La presión porque mi amá regresara a L.A. comenzó a aumentar y a provocarme lo que el estrés me provoca siempre. Por otra parte, mi economía no es precisamente boyante.

Unas cuatro o cinco semanas antes Tanya me había invitado a ser parte de una charla en Guanajuato, en Casa Cuatro, en la que tres mujeres hablaríamos de mujeres, arte y ciencia. Escribí mi rollo con tiempo, no para entregarlo realmente sino como un apunte para no divagar; pedí a algunos amigos que escriben y publican que lo leyeran y me hicieran llegar sus comentarios; para la tercera semana del mes estaba listo, y lo publiqué en mi blog de Blogger.

En el ínterin me invitaron a participar en el Congreso Virtual de la UVSMP, en Perú, a celebrarse en la segunda semana de noviembre, y comencé a estructurar mi charla mientras enviaba los elementos requeridos: una foto en un formato especia (Tanya me hizo el favor de ponerla en ese formato), una hoja de vida (resumen de mi curriculum vitae) y el tema de la ponencia. No he avanzado mucho desde entonces porque esta montaña rusa va muy acelerada.

Con todo eso pareció que la única opción era (fue) que yo llevara a mi mamá a San Diego al final de la tercera semana del mes. Lo conversé con ella y estuvo de acuerdo: volar de León a Otay, del lado gringo, cruzando por el puente elevado del aeropuerto de TJ con el fin de evitar traslados, filas, etc.

Funcionó aunque fue extraordinariamente cansado, extenuante, por lo que implicó como organización en todos los sentidos, incluyendo la levantada a las 3:30 de la mañana de manera de salir al aeropuerto a las 5:00 A.M., llegar a TJ al medio día con el anuncio de que habían cancelado mi reservación en el Airbnb seleccionado como consecuencia de la rotura de una tubería, y la necesidad de pagar por un alojamiento decente y seguro y, a esa hora y en esas condiciones, urgente.

El Hotel Caesar’s es siempre mi mejor opción. Cierto es que TJ no es León: en cuanto hice pública la situación con el Airbnb me llovieron ofertas de mis queridas amigas para que me alojara con ellas, pero con el cansancio acumulado necesitaba un lugar en el que mi presencia no alterara la vida de nadie.

Mi primera visita, a mi comadre Haydee a quien no encontré, me llevó a la playa.
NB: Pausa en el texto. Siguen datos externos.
/-- A JOINING module unanswered after 3 JOINs and 300 ms assigns itself (R430). -/
def selfAssign (s : State) : State :=
  let quiet : Bool := match s.hb.annHeard with | none => true | some t => elapsed s t 300000000
  if addrState s = 1 ∧ 3 ≤ s.hb.joins ∧ quiet ∧ elapsed s s.hb.joinSince 300000000 then
    let p := s.regF (R.HB_ADDR 0) 8 8
    match (if p != 0 then some p else ringAddrs.find? fun a => ringSt s a == 0) with
    | some a => takeAddr s a
    | none => s
  else s

/-- An ANNOUNCE every 100 ms (R431). -/
def announceSend (s : State) : State :=
  let due : Bool := match s.hb.annSent with | none => true | some t => elapsed s t 100000000
  if due then announceNow s else s

/-- An entry not announced for 300 ms leaves PRESENT (R429, Table 13-6). -/
def presentExpire (s : State) (a : Nat) : State :=
  let old : Bool := match sget s.hb.ring a with | none => true | some r => elapsed s r.last 300000000
  let own : Bool := (addrState s == 2 && a == ownAddr s) || (svcActive s && a == svcAddr s)
  if ringSt s a = 2 ∧ old ∧ !own then setRing s a (ringSerial s a) 1 (ringSvc s a) else s

/-- HB_CTL.JOIN was written (R428, R433): 0 leaves the ring. -/
def joinWritten (s : State) : State :=
  if s.regB (R.HB_CTL 0) 0 then joinIf s
  else if addrState s = 2 then
    let a := ownAddr s
    let s1 := ryuNew s 0x06 255 a (beBytes 8 s.hw.serial)
    ringSave (setRing (dropAddr s1) a s.hw.serial 1 false)
  else
    let s1 := setAddrState s 0
    { s1 with hb := { s1.hb with noroom := false } }

/-- A delivered LEAVE marks the sender's entry RESERVED (R433). -/
def leaveRx (s : State) (src serial : Nat) : State :=
  if ringSt s src = 2 ∧ ringSerial s src = serial then setRing s src serial 1 (ringSvc s src) else s

/-- An entry is forgotten (R433). -/
def forgetEntry (s : State) (a : Nat) : State := setRing s a 0 0 false

/-- HB_TOP.FORGET (R433, 13.11): a FORGET frame is sent, and the entry of this module's own table is freed with those
of the receivers. -/
def forgetSend (s : State) (a : Nat) : State := forgetEntry (ryuNew s 0x07 255 (ownAddr s) (beBytes 1 a ++ beBytes 1 0)) a

/-! Events (R438) -/

/-- The queue's head in HB_EVQ0-3. -/
def evqTouch (s : State) : State :=
  let ws : List Nat := match s.hb.events with
    | [] => [0, 0, 0, 0]
    | e :: _ => [e.src + e.group * 256 + 2 ^ 31, e.bits, e.ns, e.sec]
  (((s.setReg (R.HB_EVQ0 0) (w32 (lget ws 0 0))).setReg (R.HB_EVQ1 0) (w32 (lget ws 1 0))).setReg (R.HB_EVQ2 0)
    (w32 (lget ws 2 0))).setReg (R.HB_EVQ3 0) (w32 (lget ws 3 0))

/-- The oldest noted rise is sent. -/
def eventSend (s : State) : State :=
  match s.evt.relay with
  | [] => s
  | e :: es =>
    let s1 := { s with evt := { s.evt with relay := es } }
    ryuNew s1 0x10 e.dst (ownAddr s)
      (beBytes 1 e.group ++ beBytes 1 0 ++ beBytes 4 e.bits ++ beBytes 4 (nsOf e.time) ++ beBytes 6 (secOf e.time))

/-- A delivered EVENT. -/
def eventRx (s : State) (e : EvRx) : State :=
  if !s.regB (R.HB_CTL 0) 1 then s
  else if 64 ≤ s.hb.events.length then raise (s.count (R.HB_EVLOST 0) 0 32 1) 0x22 10
  else evqTouch { s with hb := { s.hb with events := s.hb.events ++ [e] } }

/-- HB_EVPOP.POP. -/
def eventPop (s : State) : State := evqTouch { s with hb := { s.hb with events := s.hb.events.drop 1 } }

/-- HB_CLR.CNT. -/
def hbClr (s : State) (p : Nat) : State :=
  [R.HB_FWD p, R.HB_DUP p, R.HB_WRAP p, R.HB_LATE p, R.HB_UPDRTY p, R.HB_MISWIRE p].foldl (fun t a => t.setReg a 0#32) s

/-! Remote requests (2.6, R436) -/

def raKey (req p : Nat) : Nat := req * 2 + p

/-- Errors of a write to RA_OP (Table 2-17, R66, R436). -/
def raErrors (s : State) (req p v : Nat) : List (Err × Nat) :=
  let dst := fld (s.breg req (R.HB_RA_DST p)) 0 8
  let off := 0x808
  (if (sget s.hb.ras (raKey req p)).isSome then [(Err.busy, off)] else []) ++
  (if v = 3 ∨ (v = 1 ∧ dst = 255) ∨ (v ≠ 0 ∧ dst = 0) then [(Err.range, off)] else []) ++
  (if (sget s.ctl.seqs req).isSome ∨ (v ≠ 0 ∧ ryuMine s dst) ∨
      (!s.regB R.KEY_STAT (13 + 2 * p) && !s.regB R.KEY_STAT (14 + 2 * p)) then [(Err.state, off)] else [])

/-- RA_OP sends a request (R65, R66, R69, Table 2-18). -/
def raSend (s : State) (req p : Nat) (write : Bool) : State :=
  let dst := fld (s.breg req (R.HB_RA_DST p)) 0 8
  let aw := s.breg req (R.HB_RA_ADDR p)
  let n := fld aw 24 4
  let tag := s.hb.nextId
  let cmd := if write then (if n = 0 then 0x02 else 0x03) else (if n = 0 then 0x0B else 0x0C)
  let data := if write then ((List.range (n + 1)).map fun k => beBytes 4 (s.breg req (R.HB_RA_DATA p k)).toNat).flatten else []
  let f : Ryu := ⟨0x20, dst, ownAddr s, tag, beBytes 1 cmd ++ beBytes 1 n ++ beBytes 3 (fld aw 0 24) ++ beBytes 1 0 ++ data⟩
  let s1 := ryuOriginate (nextId s) p f
  let s2 := { s1 with hb := { s1.hb with ras := sset s1.hb.ras (raKey req p) ⟨tag, ownAddr s, s.up, dst == 255, write, n⟩ } }
  s2.setBreg req (R.HB_RA_STAT p) (w32 (0x1FF + tag * 65536))

/-- A request ends with a status. -/
def raDone (s : State) (k status : Nat) : State :=
  let req := k / 2
  let p := k % 2
  let s1 := s.setBreg req (R.HB_RA_STAT p) (setFld (s.breg req (R.HB_RA_STAT p)) 0 9 status)
  { s1 with hb := { s1.hb with ras := sdel s1.hb.ras k } }

/-- A delivered reply (R436): it completes the request of its tag, or is late; one that comes 2 ms after the request was
sent is late (R67, R29). -/
def raReply (s : State) (p tag status : Nat) (data : List Word) : State :=
  match s.hb.ras.find? fun e => e.2.tag == tag && !e.2.bcast && !elapsed s e.2.sent 2000000 with
  | none => raise (s.count (R.HB_LATE p) 0 32 1) (hbPg p) 2
  | some (k, r) =>
    let s1 := if r.write then s else (List.range (r.count + 1)).foldl (fun t n =>
      t.setBreg (k / 2) (R.HB_RA_DATA (k % 2) n) (lget data n 0#32)) s
    raDone s1 k status

/-- No reply within 2 ms (R67); a broadcast that has not left within them ends so too. -/
def raTimeout (s : State) (req p : Nat) : State :=
  match sget s.hb.ras (raKey req p) with
  | some r => if elapsed s r.sent 2000000 then raDone s (raKey req p) 0x43 else s
  | none => s

/-- A frame has left on an H port: the status of the module's own broadcast write is 0x45 (R69). -/
def raLeft (s : State) (b : List Byte) : State :=
  let pl := etherPayload b
  if beAt pl 1 1 = 0x20 ∧ beAt pl 2 1 = 255 then
    match s.hb.ras.find? fun e => e.2.tag == beAt pl 4 2 && e.2.src == beAt pl 3 1 && e.2.bcast with
    | some (k, _) => raDone s k 0x45
    | none => s
  else s

/-! Segments of updates (R439) -/

/-- The 64 segments of a chunk. -/
def updSegments (s : State) (p img chunk : Nat) (data : List Byte) : State :=
  (List.range 64).foldl (fun t k => ryuNbr t p 0x30
    (beBytes 4 img ++ beBytes 4 chunk ++ beBytes 1 k ++ beBytes 1 0 ++ (data.drop (1024 * k)).take 1024)) s

/-- Send a chunk to the neighbour on a port that is UP. -/
def updSendChunk (s : State) (p img chunk : Nat) (data : List Byte) : State :=
  if !hbUp s p then s
  else
    let s1 := updSegments s p img chunk data
    { s1 with hb := { s1.hb with updTx := s1.hb.updTx ++ [⟨p, img, chunk, data, 1, s.up⟩] } }

/-- A received segment: the chunk once all 64 segments are held. -/
def updSegRx (s : State) (p img chunk seg : Nat) (data : List Byte) : State × Option (List Byte) :=
  let old := match sget s.hb.updRx p with
    | some x => if x.img = img ∧ x.chunk = chunk then x.segs else []
    | none => []
  let segs := sset old seg data
  if segs.length = 64 then
    ({ s with hb := { s.hb with updRx := sdel s.hb.updRx p } }, some (segs.map (·.2)).flatten)
  else ({ s with hb := { s.hb with updRx := sset s.hb.updRx p ⟨img, chunk, segs⟩ } }, none)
Ahí pedí el agua de un coco fresco, luego me quité los zapatos y caminé hasta la reja de la frontera disfrutando del agua fría y del masaje de la arena. Fue como magia: desapareció el dolor de cabeza y el cansancio de pies y piernas. La puesta de sol se antojaba bella, pero regresé a casa de mi comadre para el deleite que es conversar con ella y ser atendida con mucho cariño, tomándonos un café. De regreso, en el restaurante de hotel cené con Venecia.

De nuevo: estar en Tijuana significa tener una actividad social y fraterna mucho más abundante en un solo día que en seis meses en León siempre, aun cuando vivía allá y más cuando estoy de visita. Con Magui Saucedo compartí una experiencia gastronómica en el Lorca, atendidas por el propietario/panadero/creador de delicias y gran conversador. Comida con Marychuy y tarde de playa con Paty y Mariana.
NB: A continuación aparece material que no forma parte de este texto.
/-- PPn_CFG and PPn_CREDIT (Table 8-12). -/
def portErrors (s : State) (p o : Nat) (v : Word) : List (Err × Nat) :=
  let held := (s.port p).held != 0
  if o = 0x40 then errIf (held && fld v 16 14 != s.regF (R.PP_CFG p) 16 14 && decide (p < 8)) .state o
  else if o = 0x44 then errIf held .state o ++ errIf (decide (fld v 0 13 / 2 < fld v 16 13)) .range o
  else []

/-- MAC_CFG and MAC_SEC (Table 9-8): settings of a MAC in use do not change. -/
def macErrors (s : State) (p o : Nat) (v : Word) : List (Err × Nat) :=
  let old := s.reg (R.MAC_CFG p)
  let c := macCls p
  let up := c == some .up
  let big := up || c == some .hb || c == some .mir
  if o = 0x400 then
    errIf (up && fld v 14 2 == 1 && bit v 16) .range o ++
      errIf (s.en p && ((big && fld v 0 14 != fld old 0 14) || (up && fld v 14 18 != fld old 14 18))) .state o
  else if o = 0x418 then errIf (s.en p && up && bit v 0 != s.regB (R.MAC_SEC p) 0) .state o
  else []

/-- HB_CTL.ETYPE (Table 13-11) and RA_OP (R66). -/
def hbErrors (s : State) (req p o : Nat) (v : Word) : List (Err × Nat) :=
  if o = 0x100 then errIf ((s.en 0x22 || s.en 0x23) && fld v 16 16 != s.regF (R.HB_CTL 0) 16 16) .state o
  else if o = 0x808 then raErrors s req p v.toNat
  else []

/-- MIR_CFG, MIR_PAIR, MIR_PEER and MIR_CMD (Table 14-11). -/
def mirErrors (s : State) (o : Nat) (v : Word) : List (Err × Nat) :=
  if o = 0x40 then mirCfgErrors s v
  else if 0x44 ≤ o ∧ o ≤ 0x50 then errIf (bound s) .state o
  else if o = 0x60 then
    errIf (fld v 0 2 == 3) .range o ++ errIf (bit v 0 && s.pair.role != .active) .state o ++
      errIf (bit v 1 && s.pair.role != .standby) .state o
  else []

/-- The clock registers (Tables 12-8 and 12-9): with the firmware servo only the management core writes them. -/
def clkErrors (s : State) (req o : Nat) (v : Word) : List (Err × Nat) :=
  let barred := firmware s && req != 0
  if o = 0x44 then
    let a := [fld v 0 3, fld v 4 3, fld v 8 3].filter (· != 0)
    errIf (!a.Nodup) .range o
  else if o = 0x4C ∨ o = 0x50 then errIf barred .protect o ++ errIf (!clkNormal s) .state o
  else if 0x5C ≤ o ∧ o ≤ 0x68 then errIf barred .protect o ++ errIf (o == 0x68 && fld v 0 2 == 3) .range o
  else []

/-- TIO_LTC.RATE (Table 12-12). -/
def tioErrors (s : State) (o : Nat) (v : Word) : List (Err × Nat) :=
  errIf (o == 0x40 && s.regB R.TIO_LTC 0 && fld v 1 2 != s.regF R.TIO_LTC 1 2) .state o

/-- DRV_CTL.DOMAIN (R324) and DRV_DERATE (Table 10-9). -/
def drvErrors (s : State) (o : Nat) (v : Word) : List (Err × Nat) :=
  if o = 0x40 then errIf (s.en 0x30 && fld v 0 2 != drvDom s) .state o
  else if o = 0x50 then errIf (decide (fld v 8 7 ≤ fld v 0 7)) .range o
  else []

/-- The sealed registers of metering (R387) and MTR_CTL.EN (R388). -/
def mtrErrors (s : State) (o : Nat) (v : Word) : List (Err × Nat) :=
  if o = 0x40 then errIf (bit v 0 && !s.regB R.MTR_CTL 0 && partnerMeters s) .state o
  else if o = 0x44 ∨ o = 0x48 then errIf (s.regB R.MTR_SEAL 0) .protect o
  else []

/-- LIN_ACKHI, LIN_CMD and LIN_ROP (Tables 15-7 and 15-8). -/
def linErrors (s : State) (o : Nat) (v : Word) : List (Err × Nat) :=
  if o = 0x64 then ackErrors s v
  else if o = 0x80 then errIf (bit v 0 && s.lin.run.isSome) .busy o
  else if o = 0xA8 then errIf (bit v 0 && s.lin.state == 0) .busy o
  else []

/-- GNT_POLn (R500) and GNT_CMDOP (R508). -/
def gntErrors (s : State) (o : Nat) (v : Word) : List (Err × Nat) :=
  match arrIdx o 0x60 9 4 with
  | some n => polErrors s n v
  | none => errIf (o == 0x98 && bit v 0 && s.gnt.cmd.isSome) .busy o

/-- The checks a block register adds to the common ones. -/
def regErrors (s : State) (req a : Nat) (v : Word) : List (Err × Nat) :=
  let p := pageOf a
  let o := offOf a
  let n := v.toNat
  match p with
  | 0x00 => if o = 0x50 then devResetErrors s n else []
  | 0x01 => if o = 0x40 then islRstErrors s n else []
  | 0x02 => errIf (o == 0x58 && fld v 0 4 != 15) .range o
  | 0x03 => evtErrors o n
  | 0x04 => htkErrors s req o n
  | 0x08 => fstErrors s o
  | 0x09 => layRegErrors s o v
  | 0x0A => srfErrors s o v
  | 0x0D => tdmErrors s req o n
  | 0x0E => chkErrors s req o n
  | 0x22 => hbErrors s req 0 o v ++ macErrors s p o v
  | 0x23 => hbErrors s req 1 o v ++ macErrors s p o v
  | 0x24 => mirErrors s o v ++ macErrors s p o v
  | 0x28 => clkErrors s req o v
  | 0x2A => tioErrors s o v
  | 0x30 => drvErrors s o v
  | 0x38 => mtrErrors s o v
  | 0x40 => linErrors s o v
  | 0x44 => gntErrors s o v
  | 0x45 => if o = 0xA4 then keyErrors s req n else []
  | 0x48 => if o = 0x44 then updCmdErrors s n else []
  | 0x4C => if o = 0x68 then sclErrors n else []
  | _ =>
    if 0x12 ≤ p ∧ p ≤ 0x21 then portErrors s (p - 0x12) o v ++ macErrors s p o v
    else if (macCls p).isSome then macErrors s p o v
    else []

/-! Windows (2.3) -/

/-- The index and the buffer of a requester's window. -/
def winIdx (s : State) (req : Nat) (w : WinD) : Nat := fld (s.breg req (w.page * 0x10000 + w.idx)) 0 24
def winBuf (s : State) (req : Nat) (w : WinD) : List Word :=
  (List.range w.nd).map fun k => s.breg req (w.page * 0x10000 + w.data + 4 * k)

/-- Offset of word `k` of an entry; beyond the data registers it is that of _OP. -/
def winOff (w : WinD) (k : Nat) : Nat := if k < w.nd then w.data + 4 * k else w.op

/-- Words of an entry that a WRITE ignores (Tables 11-15 and 18-8): their legal sets do not bind it. -/
def ignoredWord (t k : Nat) : Bool := (t == tACC && k != 5) || (t == tSCLQ && k != 1)

/-- Field checks of an entry (R55). -/
def entryErrors (w : WinD) (ws : List Word) : List (Err × Nat) :=
  ((List.range w.nd).map fun k =>
    let fs := lget (entryFields w.tab) k []
    let v := lget ws k 0#32
    errIf (setsReserved fs v) .reserved (winOff w k) ++
      errIf (!ignoredWord w.tab k && outOfRange fs v) .range (winOff w k)).flatten

/-- Checks of an entry beyond its fields, table by table; the number is the word, as `winOff` takes it. -/
def tableErrors (s : State) (w : WinD) (i : Nat) (ws : List Word) : List (Err × Nat) :=
  let t := w.tab
  if t = tHFL then flowEntryErrors s i ws
  else if t = tLAY then layerErrors s i ws
  else if t = tLAYU then universeErrors s i ws
  else if t = tENGK then stackErrors i ws
  else if t = tMAP then runErrors s i ws
  else if t = tCALP then profileErrors s i ws
  else if t = tSRFT then tileErrors s ws
  else if t = tTDMQ then cueErrors ws
  else if t = tTDMA then actionErrors ws
  else if t = tCHKR then rectErrors s ws
  else if t = tMTRC then
    errIf (s.regB R.MTR_SEAL 0) .protect 2 ++ errIf (!(decide (3 ≤ i) && decide (i ≤ 6)) && fld (lget ws 1 0#32) 0 16 != 0) .range 1
  else if tPPN < t ∧ t < tPPNS then nodeEntryErrors s (w.page - 0x12) i ws
  else []

/-- An error says that a field of an entry is illegal, not that the entry does not suit the module's state. -/
def illegalField (w : WinD) (e : Err × Nat) : Bool :=
  (e.1 == .reserved || e.1 == .range || e.1 == .unmapped) && e.2 != w.op

/-- Whichever error is reported, PG_ERR.OFFSET names the data register that holds the first illegal field (R55). -/
def firstField (w : WinD) (es : List (Err × Nat)) : List (Err × Nat) :=
  match (es.filter (illegalField w)).map (·.2) with
  | [] => es
  | o :: os => es.map fun e => if illegalField w e then (e.1, os.foldl min o) else e

/-- An entry that does not exist on this variant (R357, 18.7), or an index below the first (R615), or a stack slot or quantity code that names none. -/
def indexErrors (s : State) (w : WinD) (i : Nat) (write : Bool) : List (Err × Nat) :=
  let t := w.tab
  errIf (decide (i < w.lo)) .range w.op ++
  if t = tENGK then errIf (decide (16 < i % 32)) .range w.op
  else if t = tSCLQ then
    errIf (!qtyKnown i) .range w.op ++ errIf (qtyKnown i && !qtyFitted s i) .unmapped w.op
  else if t = tMTRC then errIf (!s.hw.drive && decide (9 ≤ i)) .unmapped w.op
  else if t = tACC then errIf (write && !s.hw.drive && decide (33 ≤ i)) .unmapped w.op
  else []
El jueves desayuné con mi enfermera favorita, Erika de la Mora, y luego fue de visita temprana a la Ibero. Saludé a Lety, a Haydee González, a Carmelita y a Guille y, de paso, a Raúl Olmos. Hay muchas obras en las fachadas (al día siguiente constaté que los interiores, donde la gente labora, están prácticamente sin alteración o mejora). Bajando hacia la Delegación de Playas me recogió Judith para ir a conversar y tomar un café al Ross. Comí con Haydée González y, luego, Abisag me llevó a conocer su proyecto de hidroponia.

Mi último día allá fue también muy bueno. Desayuné en la nueva cafetería  de la Ibero y fui a buscar a Magui Amézquita; se necesitaron tres vueltas a mi antigua oficina para encontrarla. El segundo piso, incluida la capilla, los pasillos y ¡los baños! no han tenido mejoras. En mis vueltas esperando a Magui conversé con Guadalupe (Enfermería), Mary Puga y, otra vez, Raúl Olmos. Interrumpí para saludar al padre David (el rector) y me senté en la banca frente a la capilla para esperar a Magui. Mientras, conversé con Gaby Ruiz muy animadamente.

Por mis fotos en Instagram y en Facebook, mis ex alumnos se hicieron presentes. Iván me quiso saludar. Fui a encontrarlo a la ceremonia de graduación que comenzaba en esos momentos y mientras conversaba con él fui levantada en un cariñosísimo abrazo por Cacho quien, además, me llevó a saludar a sus padres, en la fila de los muy serios familiares de los graduandos. Nos tomamos una foto, los tres juntos. De camino a la salida, encontré a Pedro, otro de mis ex alumnos; foto, por supuesto. Apareció otra vez Raúl Olmos y me acompañó a la salida, y hasta se me ocurrió que lo habían enviado a evitar que siguiera mi desfile 😉.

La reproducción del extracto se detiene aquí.